→ **What you will do**:
Which lines run from the one containing "(after (((placed 0x8127).setV 1 0x05).setV 2 0x03)).getV 1" to the end of the records? Write them out exactly, both ends included, and nothing else.

Items from a data source:
--

/-- The scripted reset state with one word at 0x200. -/
def placed (w : Nat) : State := scripted.withFetchWord 16 w

/-- The state after a step, for reading its fields. -/
def after (s : State) : State :=
  match step s with
  | .next t => t
  | .fault _ => s
  | .refused _ => s

/-- The word runs first after reset, whatever the host answers. -/
theorem test_runs_from_reset :
    (∃ t, step (State.reset.withFetchWord 16 0x00E0) = .next t) ∧
    (∃ t, step (State.reset.withFetchWord 16 0xE09E) = .next t) ∧
    (∃ t, step (State.reset.withFetchWord 16 0xF00A) = .next t) := ⟨⟨_, rfl⟩, ⟨_, rfl⟩, ⟨_, rfl⟩⟩

/-- L2.2.2: an odd target is taken. -/
theorem test_jmp : (after (placed 0x1201)).pc = 0x0201 := by decide
/-- R411's example and L2.2.5. -/
theorem test_call :
    (after (placed 0x2300)).pc = 0x0300 ∧ (after (placed 0x2300)).sp = 1 ∧
    (after (placed 0x2300)).stack[0]? = some 0x0202 := by decide
/-- L2.2.6, L2.8.5. -/
theorem test_call_overflow :
    (after ((placed 0x2300).setStack 16 (List.replicate 16 0x0202))).halt = some ⟨.stackOverflow, 0x0200⟩ := by
  decide
/-- R412's example. -/
theorem test_ret :
    (after ((placed 0x00EE).setStack 1 (0x0206 :: List.replicate 15 0))).pc = 0x0206 ∧
    (after ((placed 0x00EE).setStack 1 (0x0206 :: List.replicate 15 0))).sp = 0 := by decide
/-- L2.2.7. -/
theorem test_ret_underflow : (after (placed 0x00EE)).halt = some ⟨.stackUnderflow, 0x0200⟩ := by decide
/-- L2.2.8, L2.2.9. -/
theorem test_pcn :
    (after ((placed 0xB300).setV 0 0x04)).pc = 0x0304 ∧ (after ((placed 0xBFFF).setV 0 0xFF)).pc = 0x10FE := by
  decide

/-- L2.3.1, L2.3.2. -/
theorem test_skipeq :
    (after ((placed 0x3105).setV 1 0x05)).pc = 0x0204 ∧ (after ((placed 0x3105).setV 1 0x06)).pc = 0x0202 := by
  decide
/-- L2.3.4 and R451's example. -/
theorem test_skipneq :
    (after ((placed 0x4105).setV 1 0x05)).pc = 0x0202 ∧ (after ((placed 0x4105).setV 1 0x06)).pc = 0x0204 := by
  decide
/-- R452's example. -/
theorem test_skipreq :
    (after (((placed 0x5AB0).setV 0xA 0x10).setV 0xB 0x10)).pc = 0x0204 ∧
    (after ((placed 0x5AB0).setV 0xA 0x10)).pc = 0x0202 := by decide
/-- L2.3.6, L2.3.7. -/
theorem test_skiprneq :
    (after ((placed 0x9110).setV 1 0x07)).pc = 0x0202 ∧
    (after (((placed 0x9340).setV 3 0x01).setV 4 0x02)).pc = 0x0204 := by decide
/-- R454: the answer is 0x0B. -/
theorem test_skipkeq :
    (after ((placed 0xE39E).setV 3 0x0B)).pc = 0x0204 ∧ (after ((placed 0xE39E).setV 3 0x02)).pc = 0x0202 := by
  decide
/-- R455: the answer is 0x0B. -/
theorem test_skipkneq :
    (after ((placed 0xE3A1).setV 3 0x0B)).pc = 0x0202 ∧ (after ((placed 0xE3A1).setV 3 0x02)).pc = 0x0204 := by
  decide

/-- L2.4.1. -/
theorem test_mov : (after (placed 0x60FF)).getV 0 = 0xFF ∧ (after (placed 0x60FF)).pc = 0x0202 := by decide
/-- L2.4.2: no flag. -/
theorem test_add_wraps :
    (after (((placed 0x70FF).setV 0 0x01).setV 0xF 0x55)).getV 0 = 0x00 ∧
    (after (((placed 0x70FF).setV 0 0x01).setV 0xF 0x55)).getV 0xF = 0x55 := by decide
/-- R510's example. -/
theorem test_movr : (after ((placed 0x8120).setV 2 0x3C)).getV 1 = 0x3C := by decide
/-- L2.4.5. -/
theorem test_or :
    (after ((((placed 0x8121).setV 1 0x0F).setV 2 0xF0).setV 0xF 1)).getV 1 = 0xFF ∧
    (after ((((placed 0x8121).setV 1 0x0F).setV 2 0xF0).setV 0xF 1)).getV 0xF = 1 := by decide
/-- L2.4.6. -/
theorem test_and : (after (((placed 0x8012).setV 0 0xF0).setV 1 0x3C)).getV 0 = 0x30 := by decide
/-- R513's example. -/
theorem test_xor : (after (((placed 0x8123).setV 1 0xFF).setV 2 0x0F)).getV 1 = 0xF0 := by decide
/-- L1.5. -/
theorem test_addr :
    (after (((placed 0x8124).setV 1 0xFF).setV 2 0x05)).getV 1 = 0x04 ∧
    (after (((placed 0x8124).setV 1 0xFF).setV 2 0x05)).getV 0xF = 1 := by decide
/-- L2.4.11, L2.4.12: the flag wins. -/
theorem test_addr_into_vf :
    (after (((placed 0x8FE4).setV 0xF 0xFF).setV 0xE 0x01)).getV 0xF = 1 ∧
    (after (((placed 0x8F04).setV 0xF 0x10).setV 0 0x20)).getV 0xF = 0 := by decide
/-- L2.4.13, L2.4.14. -/
theorem test_subr :
    (after (((placed 0x8015).setV 0 0x05).setV 1 0x05)).getV 0xF = 1 ∧
    (after (((placed 0x8015).setV 0 0x03).setV 1 0x05)).getV 0 = 0xFE ∧
    (after (((placed 0x8015).setV 0 0x03).setV 1 0x05)).getV 0xF = 0 := by decide
/-- L2.4.17, L2.4.18. -/
theorem test_rsub :
    (after (((placed 0x8127).setV 1 0x03).setV 2 0x05)).getV 1 = 0x02 ∧
    (after (((placed 0x8127).setV 1 0x05).setV 2 0x03)).getV 1 = 0xFE ∧
    (after (((placed 0x8127).setV 1 0x05).setV 2 0x03)).getV 0xF = 0 := by decide
/-- L1.6. -/
theorem test_sr :
    (after ((placed 0x8126).setV 2 0xAB)).getV 1 = 0x55 ∧ (after ((placed 0x8126).setV 2 0xAB)).getV 2 = 0x55 ∧
    (after ((placed 0x8126).setV 2 0xAB)).getV 0xF = 1 := by decide
/-- L2.4.21, L2.4.22, L2.4.23. -/
theorem test_sr_with_vf :
    (after ((placed 0x8F16).setV 1 0x03)).getV 1 = 0x01 ∧ (after ((placed 0x8F16).setV 1 0x03)).getV 0xF = 1 ∧
    (after ((placed 0x81F6).setV 0xF 0x02)).getV 0xF = 0 ∧ (after ((placed 0x8FF6).setV 0xF 0x03)).getV 0xF = 1 := by
  decide
/-- L2.4.24, L2.4.26. -/
theorem test_sl :
    (after ((placed 0x812E).setV 2 0x81)).getV 1 = 0x02 ∧ (after ((placed 0x812E).setV 2 0x81)).getV 2 = 0x02 ∧
    (after ((placed 0x812E).setV 2 0x81)).getV 0xF = 1 ∧ (after ((placed 0x812E).setV 2 0x7F)).getV 0xF = 0 := by
  decide
/-- L2.4.27. -/
theorem test_rand : (after (placed 0xC20F)).getV 2 = 0x07 := by decide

--

→ **Output of the task**:
    (after (((placed 0x8127).setV 1 0x05).setV 2 0x03)).getV 1 = 0xFE ∧
    (after (((placed 0x8127).setV 1 0x05).setV 2 0x03)).getV 0xF = 0 := by decide
/-- L1.6. -/
theorem test_sr :
    (after ((placed 0x8126).setV 2 0xAB)).getV 1 = 0x55 ∧ (after ((placed 0x8126).setV 2 0xAB)).getV 2 = 0x55 ∧
    (after ((placed 0x8126).setV 2 0xAB)).getV 0xF = 1 := by decide
/-- L2.4.21, L2.4.22, L2.4.23. -/
theorem test_sr_with_vf :
    (after ((placed 0x8F16).setV 1 0x03)).getV 1 = 0x01 ∧ (after ((placed 0x8F16).setV 1 0x03)).getV 0xF = 1 ∧
    (after ((placed 0x81F6).setV 0xF 0x02)).getV 0xF = 0 ∧ (after ((placed 0x8FF6).setV 0xF 0x03)).getV 0xF = 1 := by
  decide
/-- L2.4.24, L2.4.26. -/
theorem test_sl :
    (after ((placed 0x812E).setV 2 0x81)).getV 1 = 0x02 ∧ (after ((placed 0x812E).setV 2 0x81)).getV 2 = 0x02 ∧
    (after ((placed 0x812E).setV 2 0x81)).getV 0xF = 1 ∧ (after ((placed 0x812E).setV 2 0x7F)).getV 0xF = 0 := by
  decide
/-- L2.4.27. -/
theorem test_rand : (after (placed 0xC20F)).getV 2 = 0x07 := by decide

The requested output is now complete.